_BRIEF:_
Give every line of the data again, exactly as it is written.

_MATERIAL PROVIDED:_

/-- What a peer entry meets at its destination: the bytes it read and the new state, or why it failed (R166). The
device's own rank is served here, in the issuing context, unless the die was reset since the request was issued, which then has
status 1 (R312); a peer's outcome comes with the event. DEDUCED, log entry 34. -/
def peerOutcome (s : State) (r : Route) (pa : BitVec 64) (m : PeerMsg) (n : Nat) (acc : Access)
    (f : State → Nat → Nat → State) : State × Except PeerMsg (List Byte) :=
  if paRank pa = s.rank then
    if (s.die (s.pdie (paLdie pa))).vintage ≠ r.target then (s, .error .stale) else
    let s := s.walkEcc none r.ctx (paLdie pa) (paVa pa)
    match ownSite s r.ctx (paLdie pa) (paVa pa) acc with
    | some (d, a) =>
      let x := if acc = .store then s.partEcc (.near d) a n r.ctx else s.eccGuard (arrNear d) a n r.ctx d
      if x.2 then (x.1, .error .failed) else (f x.1 d a, .ok (x.1.near d a n))
    | none => (s, .error .failed)
  else match m with
    | .done bs => (s, .ok bs)
    | .stale => (s, .error .stale)
    | _ => (s, .error .failed)

/-- The operation stops: its remaining work is dropped, and it completes with this status. -/
def State.failOp (s : State) (i : Nat) (status : BitVec 16) (detail : Word) : State :=
  s.modOp i fun o => if o.status = 0 then { o with status := status, detail := detail } else o

/-- An engine's access at a peer failed: a copy completes with status 1 or code 8 (R239, R240), a collective aborts
(R256). -/
def State.failPeer (s : State) (i : Nat) (stale : Bool) : State :=
  if (s.op i).engine = 4 then s.failOp i 3 ((s.op i).record.getD 15 0)
  else if stale then s.failOp i 1 0 else s.failOp i 4 0x43500008

/-- A posted write may be delivered: earlier ones of its requester in other route queues are acknowledged (R63). -/
def postedReady (s : State) (r : Route) (req : Nat) : Bool :=
  s.routes.all fun q => r.seq ≤ q.seq || (q.src == r.src && q.dst == r.dst) || match q.body with
    | .posted q' _ _ => q' ≠ req
    | _ => true

/-- A peer device's own access is performed at its die, and answered (R62, R166). -/
def State.peerAnswer (s : State) (r : Route) (va : Nat) (acc : Access)
    (f : State → Nat → Nat → State × Option (List Byte)) : State :=
  let rank : BitVec 8 := match r.src with | .link k => k | _ => 0
  let l := match r.dst with | .die l => l | _ => 8
  let s := s.walkEcc none r.ctx l va
  let x := match ownSite s r.ctx l va acc with
    | some (d, a) => f s d a
    | none => (s, none)
  { x.1 with out := x.1.out ++ [.answer rank (match x.2 with | some bs => .done bs | none => .failed)] }

/-- The rank a route goes to. -/
def Route.rank (r : Route) : BitVec 8 := match r.dst with | .peer k _ => k | _ => 0

/-- A store that a route brings to near memory; one of the scheduled class passes the copies that cores hold (R282). -/
def State.setPeer (s : State) (r : Route) (d pa : Nat) (bs : List Byte) : State :=
  let s1 := s.setNear d pa bs
  if r.sched then s1.passCopies d pa bs.length else s1

/-- The effect of a delivery. A peer load that fails acquires nothing. DESIGN CHOICE, log entry 93. -/
def State.deliverEffect (s : State) (r : Route) (m : PeerMsg) : State :=
  match r.body with
  | .stx pa w =>
    let x := peerOutcome s r pa m 4 .store fun s d a => s.setPeer r d a (wBytes w)
    match x.2 with
    | .ok _ => x.1
    | .error _ => x.1.loseStore r
  | .red pa k xs =>
    let x := peerOutcome s r pa m (kindBytes k) .atomic fun s d a => s.atomAt (.near d) k a xs
    match x.2 with
    | .ok _ => x.1
    | .error _ => x.1.loseStore r
  | .ldx pa i =>
    let x := peerOutcome s r pa m 4 .load fun s _ _ => s
    let t := (s.op i).tid
    let s1 := x.1.modTh t fun y => { y with loads := y.loads.filter fun l => l.kind ≠ .peer i }
    match x.2 with
    | .ok bs =>
      let s2 := s1.completeOp i 0 s.openDetail [wOf bs]
      if r.acq then s2.discardCopies (s2.coreOf t) else s2
    | .error .stale => s1.completeOp i 1 s.openDetail [0]
    | .error _ => s1.completeOp i 4 s.openDetail [0]
  | .write i parts obj =>
    let d := match r.dst with | .die l => s.pdie l | _ => 8
    let e := parts.foldl (fun (e : State × Bool) p =>
      if e.2 then e else e.1.partEcc (.near d) p.1 p.2.length r.ctx) (s, false)
    let s1 := parts.foldl (fun s p => s.setNear d p.1 p.2) e.1
    if e.2 then e.1
    else match obj with
    | none => s1
    | some o =>
      let c := s1.countBar (.near d) o (parts.map fun p => p.2.length).sum r.ctx
      if c.2 then c.1.modOp i fun x => { x with overrun := true } else c.1
  | .peerWrite i pa bytes =>
    let x := peerOutcome s r pa m bytes.length .store fun s d a => s.setNear d a bytes
    match x.2 with
    | .ok _ => x.1.modOp i fun o => { o with acked := o.acked + bytes.length }
    | .error m =>
      if (x.1.op i).stage = .done then x.1.loseStore r
      else (x.1.modOp i fun o => { o with outs := [] }).failPeer i (match m with | .stale => true | _ => false)
  | .peerRead i pa len =>
    let x := peerOutcome s r pa m len .load fun s _ _ => s
    match x.2 with
    | .ok bs => x.1.modOp i fun o => { o with got := o.got ++ [bs.take len] }
    | .error .stale => x.1.failPeer i true
    | .error _ => x.1.failPeer i false
  | .hostWrite _ addr bytes =>
    { s with out := s.out ++ [.write (match r.dst with | .host p => p | _ => 0) addr bytes] }
  | .hostRead i addr n =>
    { s.modOp i fun o => { o with asked := true, askedAt := (s.die (s.opDie (s.op i))).vintage } with
      out := s.out ++ [.read (match r.dst with | .host p => p | _ => 0) i addr n] }
  | .posted _ va bytes =>
    let p : BitVec 1 := match r.src with | .host p => p | _ => 0
    let l := match r.dst with | .die l => l | _ => 8
    let s := s.walkEcc none r.ctx l va
    match ownSite s r.ctx l va .store with
    | some (d, a) =>
      let e := s.partEcc (.near d) a bytes.length r.ctx
      if e.2 then e.1 else e.1.setNear d a bytes
    | none => s.modPort p fun x => { x with errors := x.errors ++ [(l, va, r.ctx)] }
  | .inWrite va bytes => s.peerAnswer r va .store fun s d a =>
      let e := s.partEcc (.near d) a bytes.length r.ctx
      if e.2 then (e.1, none) else (e.1.setPeer r d a bytes, some [])
  | .inRed va k xs => s.peerAnswer r va .atomic fun s d a =>
      let e := s.eccGuard (arrNear d) a (kindBytes k) r.ctx d
      if e.2 then (e.1, none) else (e.1.atomAt (.near d) k a xs, some [])
  | .inRead va len => s.peerAnswer r va .load fun s d a =>
      let e := s.eccGuard (arrNear d) a len r.ctx d
      if e.2 then (e.1, none) else (e.1, some (e.1.near d a len))
  | .face l ell q xs retired => match m with
    | .done _ => { s with out := s.out ++ [.face r.rank ell q xs retired] }
    | _ => s.loseFace l
  | .report l ell q leaf retired => match m with
    | .done _ => { s with out := s.out ++ [.report r.rank ell q leaf retired] }
    | _ => s.loseFace l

_PROBLEM SOLUTION:_
/-- What a peer entry meets at its destination: the bytes it read and the new state, or why it failed (R166). The
device's own rank is served here, in the issuing context, unless the die was reset since the request was issued, which then has
status 1 (R312); a peer's outcome comes with the event. DEDUCED, log entry 34. -/
def peerOutcome (s : State) (r : Route) (pa : BitVec 64) (m : PeerMsg) (n : Nat) (acc : Access)
    (f : State → Nat → Nat → State) : State × Except PeerMsg (List Byte) :=
  if paRank pa = s.rank then
    if (s.die (s.pdie (paLdie pa))).vintage ≠ r.target then (s, .error .stale) else
    let s := s.walkEcc none r.ctx (paLdie pa) (paVa pa)
    match ownSite s r.ctx (paLdie pa) (paVa pa) acc with
    | some (d, a) =>
      let x := if acc = .store then s.partEcc (.near d) a n r.ctx else s.eccGuard (arrNear d) a n r.ctx d
      if x.2 then (x.1, .error .failed) else (f x.1 d a, .ok (x.1.near d a n))
    | none => (s, .error .failed)
  else match m with
    | .done bs => (s, .ok bs)
    | .stale => (s, .error .stale)
    | _ => (s, .error .failed)

/-- The operation stops: its remaining work is dropped, and it completes with this status. -/
def State.failOp (s : State) (i : Nat) (status : BitVec 16) (detail : Word) : State :=
  s.modOp i fun o => if o.status = 0 then { o with status := status, detail := detail } else o

/-- An engine's access at a peer failed: a copy completes with status 1 or code 8 (R239, R240), a collective aborts
(R256). -/
def State.failPeer (s : State) (i : Nat) (stale : Bool) : State :=
  if (s.op i).engine = 4 then s.failOp i 3 ((s.op i).record.getD 15 0)
  else if stale then s.failOp i 1 0 else s.failOp i 4 0x43500008

/-- A posted write may be delivered: earlier ones of its requester in other route queues are acknowledged (R63). -/
def postedReady (s : State) (r : Route) (req : Nat) : Bool :=
  s.routes.all fun q => r.seq ≤ q.seq || (q.src == r.src && q.dst == r.dst) || match q.body with
    | .posted q' _ _ => q' ≠ req
    | _ => true

/-- A peer device's own access is performed at its die, and answered (R62, R166). -/
def State.peerAnswer (s : State) (r : Route) (va : Nat) (acc : Access)
    (f : State → Nat → Nat → State × Option (List Byte)) : State :=
  let rank : BitVec 8 := match r.src with | .link k => k | _ => 0
  let l := match r.dst with | .die l => l | _ => 8
  let s := s.walkEcc none r.ctx l va
  let x := match ownSite s r.ctx l va acc with
    | some (d, a) => f s d a
    | none => (s, none)
  { x.1 with out := x.1.out ++ [.answer rank (match x.2 with | some bs => .done bs | none => .failed)] }

/-- The rank a route goes to. -/
def Route.rank (r : Route) : BitVec 8 := match r.dst with | .peer k _ => k | _ => 0

/-- A store that a route brings to near memory; one of the scheduled class passes the copies that cores hold (R282). -/
def State.setPeer (s : State) (r : Route) (d pa : Nat) (bs : List Byte) : State :=
  let s1 := s.setNear d pa bs
  if r.sched then s1.passCopies d pa bs.length else s1

/-- The effect of a delivery. A peer load that fails acquires nothing. DESIGN CHOICE, log entry 93. -/
def State.deliverEffect (s : State) (r : Route) (m : PeerMsg) : State :=
  match r.body with
  | .stx pa w =>
    let x := peerOutcome s r pa m 4 .store fun s d a => s.setPeer r d a (wBytes w)
    match x.2 with
    | .ok _ => x.1
    | .error _ => x.1.loseStore r
  | .red pa k xs =>
    let x := peerOutcome s r pa m (kindBytes k) .atomic fun s d a => s.atomAt (.near d) k a xs
    match x.2 with
    | .ok _ => x.1
    | .error _ => x.1.loseStore r
  | .ldx pa i =>
    let x := peerOutcome s r pa m 4 .load fun s _ _ => s
    let t := (s.op i).tid
    let s1 := x.1.modTh t fun y => { y with loads := y.loads.filter fun l => l.kind ≠ .peer i }
    match x.2 with
    | .ok bs =>
      let s2 := s1.completeOp i 0 s.openDetail [wOf bs]
      if r.acq then s2.discardCopies (s2.coreOf t) else s2
    | .error .stale => s1.completeOp i 1 s.openDetail [0]
    | .error _ => s1.completeOp i 4 s.openDetail [0]
  | .write i parts obj =>
    let d := match r.dst with | .die l => s.pdie l | _ => 8
    let e := parts.foldl (fun (e : State × Bool) p =>
      if e.2 then e else e.1.partEcc (.near d) p.1 p.2.length r.ctx) (s, false)
    let s1 := parts.foldl (fun s p => s.setNear d p.1 p.2) e.1
    if e.2 then e.1
    else match obj with
    | none => s1
    | some o =>
      let c := s1.countBar (.near d) o (parts.map fun p => p.2.length).sum r.ctx
      if c.2 then c.1.modOp i fun x => { x with overrun := true } else c.1
  | .peerWrite i pa bytes =>
    let x := peerOutcome s r pa m bytes.length .store fun s d a => s.setNear d a bytes
    match x.2 with
    | .ok _ => x.1.modOp i fun o => { o with acked := o.acked + bytes.length }
    | .error m =>
      if (x.1.op i).stage = .done then x.1.loseStore r
      else (x.1.modOp i fun o => { o with outs := [] }).failPeer i (match m with | .stale => true | _ => false)
  | .peerRead i pa len =>
    let x := peerOutcome s r pa m len .load fun s _ _ => s
    match x.2 with
    | .ok bs => x.1.modOp i fun o => { o with got := o.got ++ [bs.take len] }
    | .error .stale => x.1.failPeer i true
    | .error _ => x.1.failPeer i false
  | .hostWrite _ addr bytes =>
    { s with out := s.out ++ [.write (match r.dst with | .host p => p | _ => 0) addr bytes] }
  | .hostRead i addr n =>
    { s.modOp i fun o => { o with asked := true, askedAt := (s.die (s.opDie (s.op i))).vintage } with
      out := s.out ++ [.read (match r.dst with | .host p => p | _ => 0) i addr n] }
  | .posted _ va bytes =>
    let p : BitVec 1 := match r.src with | .host p => p | _ => 0
    let l := match r.dst with | .die l => l | _ => 8
    let s := s.walkEcc none r.ctx l va
    match ownSite s r.ctx l va .store with
    | some (d, a) =>
      let e := s.partEcc (.near d) a bytes.length r.ctx
      if e.2 then e.1 else e.1.setNear d a bytes
    | none => s.modPort p fun x => { x with errors := x.errors ++ [(l, va, r.ctx)] }
  | .inWrite va bytes => s.peerAnswer r va .store fun s d a =>
      let e := s.partEcc (.near d) a bytes.length r.ctx
      if e.2 then (e.1, none) else (e.1.setPeer r d a bytes, some [])
  | .inRed va k xs => s.peerAnswer r va .atomic fun s d a =>
      let e := s.eccGuard (arrNear d) a (kindBytes k) r.ctx d
      if e.2 then (e.1, none) else (e.1.atomAt (.near d) k a xs, some [])
  | .inRead va len => s.peerAnswer r va .load fun s d a =>
      let e := s.eccGuard (arrNear d) a len r.ctx d
      if e.2 then (e.1, none) else (e.1, some (e.1.near d a len))
  | .face l ell q xs retired => match m with
    | .done _ => { s with out := s.out ++ [.face r.rank ell q xs retired] }
    | _ => s.loseFace l
  | .report l ell q leaf retired => match m with
    | .done _ => { s with out := s.out ++ [.report r.rank ell q leaf retired] }
    | _ => s.loseFace l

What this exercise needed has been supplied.